Measuring economic activity (unit 8)
Measuring economic activity serves two functions: enables economists to identify economic problems and provides an objective basis for evaluating macroeconomic indicators.
All indicators of the overall state of the economy are based on a common measure called the gross national product (the GNP).
The gross national product is the total market value of final goods and services produced in a single year by factors of production owned by a country's citizens, regardless of where the output is produced. This is a measure of economic growth or decline. If the GNP is rising, the economy is said to be relatively strong. If the GNP is falling, the economy is said to be relatively weak.
Economists distinguish between two concepts: the gross national product (the GNP) and the gross domestic product (the GDP). The GDP is the total market value of all final goods and services produced in a single year by factors of production located within a country. As we can see, the GNP is a more comprehensive measure as it evaluates the output of businesses belonging to the citizens of a country regardless of their location.
To distinguish increases in the quantity of goods and services from the increase in their, prices economists use the concepts of real GNP and nominal GNP. Nominal GNP is the value of the final output in current prices (prices of that period), whereas real GNP is calculated in constant prices and takes into account the price index for that period (inflation or deflation): Real GNP = Nominal GNP : price index.
In order to calculate the GNP; economists add the amounts that were spent by the three elements of the economy, namely households, businesses, and government, to purchase the final products, and net exports, which is the difference between the country's exports and imports. We can express this mathematically as C+I+G+E=GNP, where. C – consumer household spending; I - investment, or businesses, G -government purchases of goods and services, E - net exports.
A nation's standard of living is measured by the amount of goods and services available, to its citizens. One way to calculate living standard is to divide the GNP by the population. It is per capita GNP and shows how much of the GNP is available to one person.

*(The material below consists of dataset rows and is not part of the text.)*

/-- The thread's slot for this address is EXPIRED (R334). -/
def Part.leaseExpired (p : Part) (c : CoreId) (t : ThreadId) (g : Word) : Bool :=
  p.leases.toList.any fun l => l.ofThread c t g && l.expired

def Part.freeLease (p : Part) (c : CoreId) (t : ThreadId) (g : Word) : Part :=
  { p with leases := p.leases.map fun l => if l.ofThread c t g then { l with used := false, expired := false } else l }

/-- A slot of a partition's lease table is in use, or a remote acquire that is under way has named it. -/
def State.leaseBusy (s : State) (p : PartId) (i : Fin 64) : Bool :=
  (vget (s.part p).leases i).used ||
  s.cores.toList.any fun k => k.reg.part = some p && k.threads.toList.any fun x => x.acc.any fun a => a.lslot = some i

/-- The lowest free slot of the lease table (the choice of slot is open: notes/assumptions/9.md). -/
def State.leaseSlot (s : State) (p : PartId) : Option (Fin 64) := (List.finRange 64).find? fun i => !s.leaseBusy p i

/-- The request of a thread's SEM. -/
def State.semReq (s : State) (c : CoreId) (t : ThreadId) (acq : Bool) (n : Nat) : SemReq :=
  let p := (s.owner c).getD 0
  let x := s.part p
  { acq := acq, n := n, part := p.val, core := c.val, thread := t.val,
    lease := if x.cfg.leaseMax = 0 then none else (s.leaseSlot p).map fun i => (i.val, (vget x.leases i).gen.toNat) }

/-! ### Retirement of an access (R31) -/

/-- A thread leaves WAIT_MEM: its instruction retires with its result, and it runs on, or is IDLE after a pending
reset; after the last word THR_PC stays at it (DESIGN CHOICE, notes/assumptions/38.md). -/
def State.retireAcc (s : State) (c : CoreId) (t : ThreadId) (eff : Thread → Thread) : State :=
  let s := s.modThread c t fun x => { eff x with st := .ready, acc := none }
  if (s.thread c t).resetPend then
    (s.modThread c t fun x => { x with pc := if x.pc = 0xFFFFF then x.pc else x.pc + 1 }).idleThread c t true
  else (s.advance c t).stayFrozen c t

/-- SEM retires with a predicate and a status. -/
def Thread.semResult (x : Thread) (pd : Option (BitVec 3)) (rd : BitVec 6) (v : Bool) (st : Status) : Thread :=
  let x := match pd with
    | some p => x.setPred p.toNat v
    | none => x
  x.setReg rd (st.setWidth 64)

/-- What the memory side answered becomes the thread's result and the lease table of its controller, in the slot that
the acquire named (R334). -/
def State.semDone (s : State) (c : CoreId) (t : ThreadId) (a : Acc) (slot : Option (Fin 64)) (acq : Bool) (pd : BitVec 3)
    (ok xp freed : Bool) : State :=
  let p := (s.owner c).getD 0
  if acq && xp && (s.part p).cfg.leaseMax = 0 then s.freezeThread c t cAtomic (localPart a.addr.toNat)
  else
    let s :=
      if acq && xp && ok then
        match slot with
        | some i => s.modPart p fun x => { x with leases := vmod x.leases i fun l =>
            { used := true, expired := false, addr := a.addr, core := c, thread := t,
              n := a.rb.setWidth 32, gen := l.gen + 1 } }
        | none => s
      else if freed then s.modPart p fun x => x.freeLease c t a.addr
      else s
    s.retireAcc c t fun x => x.semResult (if acq then some pd else none) a.rd ok stDone

/-- A SEM by a thread whose lease has expired (R334). -/
def State.semExpired (s : State) (c : CoreId) (t : ThreadId) (a : Acc) (pd : BitVec 3) : State :=
  (match s.owner c with
   | some p => s.modPart p fun x => x.freeLease c t a.addr
   | none => s).retireAcc c t fun x => x.semResult (some pd) a.rd false stLeaseExpired

def State.leaseGone (s : State) (c : CoreId) (t : ThreadId) (g : Word) : Bool :=
  match s.owner c with
  | some p => (s.part p).leaseExpired c t g
  | none => false

/-- The value a load's bytes give (R37). -/
def loadValue (n : Nat) (signed : Bool) (v : Nat) : Word :=
  if signed then ((BitVec.ofNat 32 v).signExtend 64) else BitVec.ofNat 64 (v % 2 ^ (8 * n))

/-! ### Remote accesses (R278) -/

/-- The bytes of a SEM message, whose form the specification does not give (notes/assumptions/14.md): n, the holder,
and the lease slot and generation, with bit 63 set where one may be taken. -/
def semBytes (r : SemReq) : List Byte :=
  leBytes 4 r.n ++ leBytes 4 (leaseHolder r.part r.core r.thread) ++
  leBytes 8 (match r.lease with
    | some (slot, gen) => 2 ^ 63 + slot * 128 + gen
    | none => 0)
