-- ==== Sys2Proof/Machine/Step.lean ====
section
/-! DEFINITION. One step: the command at the front of the queue is performed with the rest of the queue waiting. -/

namespace Sys2Proof.Machine

/-- Take the command at the front of the queue; on an empty queue the block idles (notes/assumptions/3.md). -/
def step (s : State) : Host.Outcome State Fault Refusal :=
  match s.pending with
  | [] => .next s
  | i :: rest => Sys2Proof.Machine.exec i { s with pending := rest }

/-- The state with the command that a table word spells put at the front of the queue. -/
def State.withFetchWord (s : State) (nbits w : Nat) : State :=
  match Sys2Proof.decodeTableWord nbits w with
  | none => s
  | some i => { s with pending := i :: s.pending }

end Sys2Proof.Machine
end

When people discuss what share of the "economic pie” should go to the government, they mean what percent of the GNP should be spent on defense, welfare, education, and other government programs. When the GNP is increasing faster than the population, more goods and services are available per person, and living standards are likely to improve.
Types of markets (unit 9)
A market is a social arrangement that allows buyers and sellers to discover information and carry out a voluntary exchange of goods or services. Along with a right to own property, it is one of the two key institutions that organize trade.
The function of/market requires, at a minimum, that both parties expect to become better off as a result of the transaction. Markets generally rely on price adjustments to provide information to parties engaging in a transaction, so that each may accurately gauge the subsequent change of their welfare. Markets are efficient when the price of a good or service attracts exactly as much demand as the market can currently supply. The chief function of a market, then, is to adjust prices to accommodate fluctuations in supply and demand.
Although many markets exist in the traditional sense (such as flea markets) there are various other types of them. Markets may be classified in two broad categories: consumer markets and industrial/ organizational or business-to-business markets. These categories are based on the characteristics of the individuals and groups that make up a specific market and the purposes for which they buy products.
The consumer market consists of individuals or households that purchase goods and services for personal use and who do not buy products primarily to make a profit.
The industrial/organizational market is made up of enterprises that buy goods and services for resale to the consumer market or for their own operations.
A market can also be organized as an auction, as a shopping center, as a complex institution such as a stock market, and as an informal discussion between two individuals.
In economics, a market that runs under laissez-faire policies is a free market. It is 'free' in the sense that the government makes no attempt to intervene through taxes, subsidies, minimum wages, etc.
Markets of various types can spontaneously arise whenever a party has interest in a good or service that some other party can provide. Hence there can be a market for cigarettes, for chewing gum, for contracts, for the future delivery of a commodity, etc. A market arises only in a case when all parties meet the four following requirements:
• They must need or want a particular product or service.
• They must have the ability to purchase the product. Ability to purchase is related to buying power, which consists of resources such as money, goods and services that can be traded in an exchange situation.
• They must be willing to use their buying power.
• They must have the authority to buy the specific products.